Pretreatment of PBMC with BDE-47, at either the 100nM or 500nM, had no effect on cytokine production in unstimulated cell cultures from either ASD or TD subjects (Table 1 and 2). The production of the chemokine IL-8 was reduced in unstimulated cell cultures from ASD or TD subjects pretreated with BDE-47 100nM (p<0.022, Table 1) but not at the 500nM concentration. In contrast, the production of the chemokine, MIP-1α, was significantly increased at both 100nM and 500nM concentrations of BDE-47 in unstimulated cell cultures from ASD or TD children (p<0.023, Table 1 and Table 2). In addition, 500nM BDE-47 pretreatment increased the production of MIP-1β in unstimulated PBMC cultures from ASD but not TD children (p<0.008, Table 2).

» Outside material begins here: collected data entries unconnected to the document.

-- ==== Sys2Proof/Laws/PerInstr.lean ====
section
/-!
SUPPORT. Statements made once per constructor of `Instr`. An operation is named by its VARIANT and its operand word:
the row VARIANT selects, with the encoded word as operand, is the operation again (30_encoding.md R46).
-/

namespace Sys2Proof.Laws

/-- The row an operation's VARIANT selects, given the operation's encoded word, is the operation. -/
def RowOfVariant.Statement (i : Instr) : Prop :=
  decodeWord i.variant (encode i) = i ∧ encode i = i.operand

theorem RowOfVariant.hbFull (n : Word) : RowOfVariant.Statement (.hbFull n) := ⟨rfl, rfl⟩
theorem RowOfVariant.hbRoll (n : Word) : RowOfVariant.Statement (.hbRoll n) := ⟨rfl, rfl⟩
theorem RowOfVariant.hbTab4 (n : Word) : RowOfVariant.Statement (.hbTab4 n) := ⟨rfl, rfl⟩
theorem RowOfVariant.hbTab8 (n : Word) : RowOfVariant.Statement (.hbTab8 n) := ⟨rfl, rfl⟩

end Sys2Proof.Laws
end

In BDE-47 pre-treated cell cultures that were stimulated with LPS, a divergent profile of cytokine and chemokine production was observed for cells cultured from ASD children compared with TD children. In PBMC cultures from TD controls that were pretreated with BDE-47 at 100nM concentration, significantly decreased production of GM-CSF, IL-12p40, TNFα, IL-6, MIP-1α and MIP-1β was detected following LPS-stimulation (p<0.05, Table 1). In contrast, in PBMC cultures from ASD children, only IL-6 production was significantly decreased under the same conditions (p=0.039, Table 1). Furthermore, IL-1β production was significantly increased in LPS-stimulated cell cultures pretreated with 100nM BDE-47 from ASD children (p=0.033, Table 1). Moreover, the percentage change in the LPS induced IL-1β response following pre-treatment with 100nM BDE-47 when compared with pre-treatment with DMSO, was significantly increased in cells cultured from ASD children (p=0.03) but not TD controls (Figure 1).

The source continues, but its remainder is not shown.